┌─ SOURCE MATERIAL
-- ==== Sys2Proof/Machine/WarpCycle.lean ====
section
/-! DEFINITION. The start of a mains cycle: lock states, realignment, alignment, the increment
(02_warp_timebase, R28–R37). -/

namespace Sys2Proof.Machine

/-! ### The state of the new cycle (R31) -/

/-- The code of a lock state (R51). -/
def lockCode (w : WarpState) : Nat :=
  match w with
  | .synthetic => 0
  | .acquiring => 1
  | .locked => 2
  | .holdover => 3

/-- WARP_STATE (R399). -/
def logWarp (s : State) (old new_ : WarpState) : State :=
  logEvent s 0x0101 (bytes1 [lockCode old, lockCode new_] ++ leBytes 2 (unsigned 16 s.warp.phaseErr) ++
    leBytes 4 (unsigned 32 s.warp.lastStep))

/-- A state change that was decided in the last cycle takes effect, with its record. On leaving LOCKED an alignment that
was asked for and not yet applied is dropped; the next lock asks again (R35; log entry 15). -/
def warpEnter (s : State) : State :=
  match s.warp.target with
  | none => s
  | some t =>
    let old := s.warp.ws
    let s := { s with warp := { s.warp with target := none } }
    if t = old then s
    else
      let s := { s with warp := { s.warp with
        ws := t, holdCycles := 0, goodZeros := 0, stepRun := 0, qual := if t = .acquiring then s.warp.qual else 0 } }
      let s := logWarp s old t
      if old = .locked then
        taintTransitions { s with warp := { s.warp with alignSent := none, alignCount := none } }
      else s

/-- The cycle that ends now is counted: its length, LOCKED cycles for grid discipline (R44), cycles without a
qualifying zero in HOLDOVER (R31). -/
def warpCount (s : State) : State :=
  let w := s.warp
  let s := { s with warp := { w with
    cycle := w.cycle + 1, frac := 0, cycleClocks := s.clk - w.startClk, startClk := s.clk, realigned := false
    wasRealigned := w.realigned, past := ⟨w.startClk, w.inc, w.cycle, w.ws⟩
    holdCycles := w.holdCycles + if w.ws = .holdover then 1 else 0 } }
  if w.ws = .locked then
    { s with cal := { s.cal with today_ := { s.cal.today_ with cycles := s.cal.today_.cycles + 1 } } }
  else s

/-- The committed group of 0x2001 takes effect; a change of PHASE_OFFSET in LOCKED or HOLDOVER makes this cycle a
realigned one (R34, R51). -/
def warpSync (s : State) : State :=
  if s.dict.waiting.contains .warp then
    let old := Cfg.warpPhaseOffset s
    let s := syncDone .warp (takeObj s 0x2001)
    if old ≠ Cfg.warpPhaseOffset s ∧ phaseTrue s then { s with warp := { s.warp with realignNext := true } } else s
  else s

/-! ### Length and increment (R28, R30, R32) -/

/-- Engine clocks of a cycle at 65 Hz and at 45 Hz. -/
def cycleMin : Nat := 6153847
def cycleMax : Nat := 8888888

/-- The new cycle is realigned: it ends at the first target zero at least half a nominal cycle after its start. A
module that was acquiring is LOCKED after it. -/
def warpRealign (s : State) : Nat × State :=
  let nom := nominalPeriod s
  let len := targetZero s (s.clk + nom / 2) - s.clk
  let s := { s with warp := { s.warp with
    realignNext := false, realigned := true, phaseSteps := s.warp.phaseSteps + 1
    lastStep := roundDiv (((len : Int) - nom) * 65536) nom
    target := if s.warp.ws = .acquiring then some .locked else s.warp.target } }
  (len, taintTransitions s)

/-- What the PLL adds to the measured period to take up the last phase error (R33): the part of the error, in engine clocks,
that PLL_BW lets it absorb in one cycle. A later zero than predicted (a positive error) stretches the cycle. An error
beyond STEP_THRESHOLD is not absorbed. -/
def pllCorrection (s : State) : Int :=
  let gain : Int := max 1 (min 65536 (Config.pllGain (Cfg.warpPllBw s)))
  if Cfg.warpStepThreshold s < s.warp.phaseErr.natAbs then 0
  else roundDiv (gain * s.warp.phaseErr * s.warp.period) (65536 * 65536)

/-- The length of a cycle that is not realigned: in LOCKED the measured period with the PLL's correction (R8, R27, R33), in
HOLDOVER the last measured period (R28). -/
def plainLength (s : State) : Nat :=
  match s.warp.ws with
  | .locked => max cycleMin (min cycleMax (s.warp.period + pllCorrection s).toNat)
  | .holdover => max cycleMin (min cycleMax s.warp.period)
  | _ => nominalPeriod s

/-- The length of the new cycle and its increment. The D-die receives it over the internal bus; the F-die, with its replica
brought to Warp, over the barrier link while that is up (R15, R16, R30). -/
def warpLength (s : State) : State :=
  let p := if s.warp.realignNext then warpRealign s else (plainLength s, s)
  let len := max 1 p.1
  let inc := (2 ^ 48 + len - 1) / len
  let s := { p.2 with warp := { p.2.warp with inc := inc, incD := inc } }
  if s.io.linkUp then { s with warp := { s.warp with incF := inc, replica := warpFine s, replicaAt := s.clk } } else s

/-! ### Alignment (R35, R37) -/

/-- Move the Warp times that a circuit holds by `d` wt: the command keeps its place in the cycle. -/
def circShift (d : Nat) (r : Circuit) : Circuit :=
  { r with
    trans := r.trans.map fun t => { t with
      cmdWarp := t.cmdWarp + d, zero := if t.targeted then t.zero + d else t.zero, seat := t.seat.map (· + d), load := t.load.map (· + d) }
    seatWarp := r.seatWarp.map (· + d), lowSince := r.lowSince.map (· + d) }

/-- A command of the circuit stands in a sealed set and has not acted. -/
def circIsSealed (s : State) (c : Nat) : Bool :=
  s.loom.sealed_.any fun a => a.kind == .close c || a.kind == .open_ c

/-- Everything that refers to the old count follows: the sealed set keeps its place, and commands of circuits that are
not sealed are placed anew. -/
def warpShift (s : State) (d : Nat) : State :=
  let move := fun a : ArmedCmd => { a with warp := a.warp + d, zero := if a.targeted then a.zero + d else a.zero }
  let s := { s with
    warp := { s.warp with cycle := s.warp.cycle + d / 65536 }
    loom := { s.loom with building := [], sealed_ := s.loom.sealed_.map move
                          sealedCycle := s.loom.sealedCycle + d / 65536 } }
  let s := forAll (upTo 32) (fun s c =>
    modCirc s c fun r => circShift d { r with placed := r.placed && circIsSealed s c }) s
  forAll (upTo 16) (fun s v => modVlv s v fun r => if r.pc.isSome then { r with startWarp := r.startWarp + d } else r) s

/-- An event or an ARM_AT whose Warp time is skipped: its time, and which it is. -/
inductive Skipped where
  | event (e : Nat)
  | slot (k : Nat)
  deriving DecidableEq, Repr

/-- The events and ARM_AT from Warp time `a` up to, not including, `b`, ascending. -/
def skippedSpan (s : State) (a b : Nat) : List Skipped :=
  let ev := (upTo 64).filterMap fun e =>
    let r := getEvent s e
    if r.st = 1 ∧ r.domain = 0 ∧ ¬ r.sealed ∧ a ≤ r.whenWarp ∧ r.whenWarp < b then some (r.whenWarp, Skipped.event e) else none
  let sl := (upTo 16).filterMap fun k =>
    let r := getSlot s k
    if r.armed ∧ a ≤ r.armAt ∧ r.armAt < b then some (r.armAt, Skipped.slot k) else none
  ((ev ++ sl).mergeSort fun x y => decide (x.1 ≤ y.1)).map fun x => x.2

/-- One of them acts at once and reads LATE; an event on a command of Loom does so without a set. -/
def skippedAct (s : State) (x : Skipped) : State :=
  match x with
  | .slot k => armReached s k true
  | .event e =>
    let r := getEvent s e
    if actsInSet s r.domain r.action r.target then
      match cmdChannel (r.target / 256) (r.target % 256) with
      | some h => userAct (modEvent s e fun r => { r with late := true }) e ⟨r.whenWarp, h, .user e, 0, false, false⟩
      | none => s
    else eventAct s e true

/-- The count moves to `n`: forward, or it is ALIGNED already, or BEHIND. -/
def warpAlignTo (s : State) (n : Nat) : State :=
  let c := s.warp.cycle
  let s := { s with warp := { s.warp with alignCount := none, alignSent := none } }
  if n < c then { s with warp := { s.warp with align := 2 } }
  else if n = c then { s with warp := { s.warp with align := 1 } }
  else
    let l := skippedSpan s (c * 65536) (n * 65536)
    let s := warpShift { s with warp := { s.warp with align := 1 } } ((n - c) * 65536)
    forAll l skippedAct (logWarp s .locked .locked)

/-- The count of the calendar epoch: whole nominal cycles since 2000-01-01 00:00 UTC, to the nearest. -/
def epochCount (s : State) : Nat := (roundDiv ((s.cal.now : Int) * Cfg.warpNominalFreq s) 65536).toNat

/-- The alignment at this cycle start: a standby adopts the count of the active module; a module in LOCKED that is
UNALIGNED follows ALIGN_SOURCE. -/
def warpAlign (s : State) : State :=
  if isStandby s then
    match s.warp.alignCount with
    | some n => warpAlignTo s n
    | none => s
  else if s.warp.ws ≠ .locked ∨ s.warp.align ≠ 0 ∨ !alignApplies s then s
  else if Cfg.warpAlignSource s = 0 then (if s.cal.st = 2 then warpAlignTo s (epochCount s) else s)
  else if Cfg.warpAlignSource s = Cfg.netNodeId s then { s with warp := { s.warp with align := 1 } }
  else
    match s.warp.alignCount with
    | some n => warpAlignTo s n
    | none => if s.warp.alignSent.isNone then alignSend s else s

/-- The measurement timers that restart with every cycle (R141). -/
def cycleTimers (s : State) : State :=
  forAll (upTo 8) (fun s m =>
    if Cfg.mtWarpSync s m then
      { s with meas := { s.meas with timers := Table.set (blank 0) s.meas.timers m (s.clk + Cfg.mtPeriod s m) } }
    else s) s

/-- The block keeps Warp: from reset release until the save is done. -/
def warpRuns (s : State) : Bool := s.power.phase ≠ .reset ∧ s.power.phase ≠ .done

/-- WARP_CYCLE_START (R28): the accumulator has come round. -/
def execWarpCycleStart (s : State) : Out :=
  .next (if warpRuns s ∧ 2 ^ 48 - 1 ≤ s.warp.frac then
      let s := warpLength (warpSync (warpEnter (warpCount s)))
      switchoverCycle (cycleTimers (warpAlign s))
    else s)

end Sys2Proof.Machine
end

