-- ==== Sys2Proof/Machine/Dispatch.lean ====
section
/-! DEFINITION. The meaning of each command, one arm for each constructor. -/

namespace Sys2Proof.Machine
└─
WORK REQUIRED: Please make an exact copy of the lines above from the line with "qualifying zero in HOLDOVER (R31). -/" through the line with "(len, taintTransitions s)", both ends included.

WRITTEN RESPONSE:
qualifying zero in HOLDOVER (R31). -/
def warpCount (s : State) : State :=
  let w := s.warp
  let s := { s with warp := { w with
    cycle := w.cycle + 1, frac := 0, cycleClocks := s.clk - w.startClk, startClk := s.clk, realigned := false
    wasRealigned := w.realigned, past := ⟨w.startClk, w.inc, w.cycle, w.ws⟩
    holdCycles := w.holdCycles + if w.ws = .holdover then 1 else 0 } }
  if w.ws = .locked then
    { s with cal := { s.cal with today_ := { s.cal.today_ with cycles := s.cal.today_.cycles + 1 } } }
  else s

/-- The committed group of 0x2001 takes effect; a change of PHASE_OFFSET in LOCKED or HOLDOVER makes this cycle a
realigned one (R34, R51). -/
def warpSync (s : State) : State :=
  if s.dict.waiting.contains .warp then
    let old := Cfg.warpPhaseOffset s
    let s := syncDone .warp (takeObj s 0x2001)
    if old ≠ Cfg.warpPhaseOffset s ∧ phaseTrue s then { s with warp := { s.warp with realignNext := true } } else s
  else s

/-! ### Length and increment (R28, R30, R32) -/

/-- Engine clocks of a cycle at 65 Hz and at 45 Hz. -/
def cycleMin : Nat := 6153847
def cycleMax : Nat := 8888888

/-- The new cycle is realigned: it ends at the first target zero at least half a nominal cycle after its start. A
module that was acquiring is LOCKED after it. -/
def warpRealign (s : State) : Nat × State :=
  let nom := nominalPeriod s
  let len := targetZero s (s.clk + nom / 2) - s.clk
  let s := { s with warp := { s.warp with
    realignNext := false, realigned := true, phaseSteps := s.warp.phaseSteps + 1
    lastStep := roundDiv (((len : Int) - nom) * 65536) nom
    target := if s.warp.ws = .acquiring then some .locked else s.warp.target } }
  (len, taintTransitions s)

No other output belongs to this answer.